Embracing the Imperfect: The 3-Month Rule for Scaling an AI Startup

In the world of startups, you often hear the mantra from tech luminary Paul Graham: “Do things that don’t scale.” While this advice is familiar, implementing it effectively can be a challenge, especially for software engineers.

After dedicating eight months to developing my AI podcast platform, I have formulated a straightforward approach: every unscalable hack is granted a trial period of three months. At the end of this timeframe, the hack must either demonstrate its value and be elevated to a more robust solution or be discarded altogether.

The Shift in Mindset

As engineers, we are often conditioned to create scalable solutions from day one. The allure of intricate architectures—like microservices and distributed systems—can be hard to resist, particularly with the prospect of serving millions of users. However, for a startup, this focus on scalability can inadvertently lead to costly delays and preemptive optimizations for non-existent users. My three-month rule encourages me to craft simple, straightforward code that delivers real value, ultimately clarifying user needs.

My Current Simplified Tech Stack

Here are the key elements of my infrastructure and the reasoning behind these unorthodox choices:

1. Single Virtual Machine Infrastructure

All crucial components, including the database, web server, background tasks, and caching, operate on a single $40/month virtual machine. This setup, which lacks redundancy and relies on manual backups, has yielded invaluable insights about my resource requirements.

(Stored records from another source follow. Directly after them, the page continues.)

-- ==== Sys2Proof/Certificates/Slice0/Obligations.lean ====
section
/-! DEFINITION. The statements for the provers. In each, `u` is the state once the command's elapsed time
has passed, and `Settled E t` says that `t` is `E` after the requestors have presented and the arbiter has
granted, so `E` shows the command's whole effect and its frame. That a step ends so, with an access made at its
grant, is the model's choice (log 5, 6); no rule is cited for it. -/

open Sys2Proof Sys2Proof.Machine

/-! ## The queue and reset -/

/-- The front command runs on the state with the queue's rest. On an empty queue a microsecond without an edge
on AXL passes, which is the model's choice (log 2): the timebase counts it, FRAME's count (log 21) too, and only
the link's reading of the wire can change with it. -/
def Obligations.StepTakesTheFrontCommand : Prop :=
  (∀ (c : Instr) (rest : List Instr) (s : State),
    s.pending = c :: rest → step s = exec c { s with pending := rest }) ∧
  (∀ s : State, s.pending = [] → s.clk.resetn = true →
    ∃ t, step s = .next t ∧
      t = { s with clk := { tb := s.clk.tb + 1, resetn := true }, lc := t.lc, wire := t.wire,
                   fi := { since := s.fi.since + 1 } } ∧
      t.wire.level = s.wire.level ∧ t.wire.age = s.wire.age + 1 ∧
      t.lc = { s.lc with reading := t.lc.reading, dominant := t.lc.dominant } ∧
      (s.lc.st = .off → t.lc = s.lc)) ∧
  (∀ s : State, s.pending = [] → s.clk.resetn = false → step s = .next s)

/-- The state when RESETn has returned high meets every invariant, with the values the chapters give, but for
three that are the model's choices: the moment taken for the reset state, memory reading 0 from it on, and the
count of FRAME from 0 (log 4, 7, 21). -/
def Obligations.ResetStateIsSound : Prop :=
  State.reset.clk = { tb := 0, resetn := true } ∧ State.reset.al.part = .clearing ∧
  State.reset.al.causes = 0 ∧ State.reset.al.enables = 0 ∧ State.reset.al.faultAddr = 0 ∧
  State.reset.al.tbLatch = 0 ∧ State.reset.ft.t0 = 0 ∧ State.reset.ft.frameNo = 0 ∧
  State.reset.ft.current = none ∧ State.reset.ft.watchdog = none ∧ State.reset.be.engine = .idle ∧
  State.reset.be.held = { pos := none, u := none, a := none, z := none } ∧
  State.reset.lc.st = .off ∧ State.reset.lc.seq = 0 ∧ State.reset.lc.pointer = 0 ∧
  State.reset.ms.mount = .absent ∧ State.reset.ms.lastRaw = none ∧ State.reset.ms.timer = 4000 ∧
  State.reset.pl.st = .empty ∧ State.reset.sr.inForce = none ∧ State.reset.sr.lastPair = none ∧
  State.reset.rw.nextSlot = 0 ∧ State.reset.rw.warnCount = 0 ∧ State.reset.rw.warnOut = false ∧
  State.reset.fi.since = 0 ∧ State.reset.ma.clearHold = true ∧ State.reset.ma.portHold = true ∧
  (∀ a, memRead State.reset.mem a = { data := 0, parity := true }) ∧
  State.reset.memoryOk ∧ State.reset.attentionOk ∧ State.reset.warnOk ∧ State.reset.holdsOk ∧
  State.reset.linkOk ∧ State.reset.profileOk ∧ State.reset.axesOk ∧ State.reset.settingsOk ∧
  State.reset.resetHeld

In just two months, I learned that my platform’s peak demand is only 4GB of RAM. The extensive Kubernetes setup I was contemplating would have only managed underutilized resources. Moreover, the system crashes I’ve experienced provided real feedback on genuine vulnerabilities rather than hypothetical scenarios.

2. Hardcoded Constants for Configuration

Configuration values, such as pricing tiers and maximum users, are hardcoded within my codebase, eliminating the need for external configuration files or environment variables. While this approach may seem rudimentary, it has its advantages: it allows for rapid searches through the code for any crucial value and ensures that every configuration change is logged. Building a dedicated configuration service would have consumed an entire week, and given that I’ve only made three changes in three months, I saved considerable engineering time.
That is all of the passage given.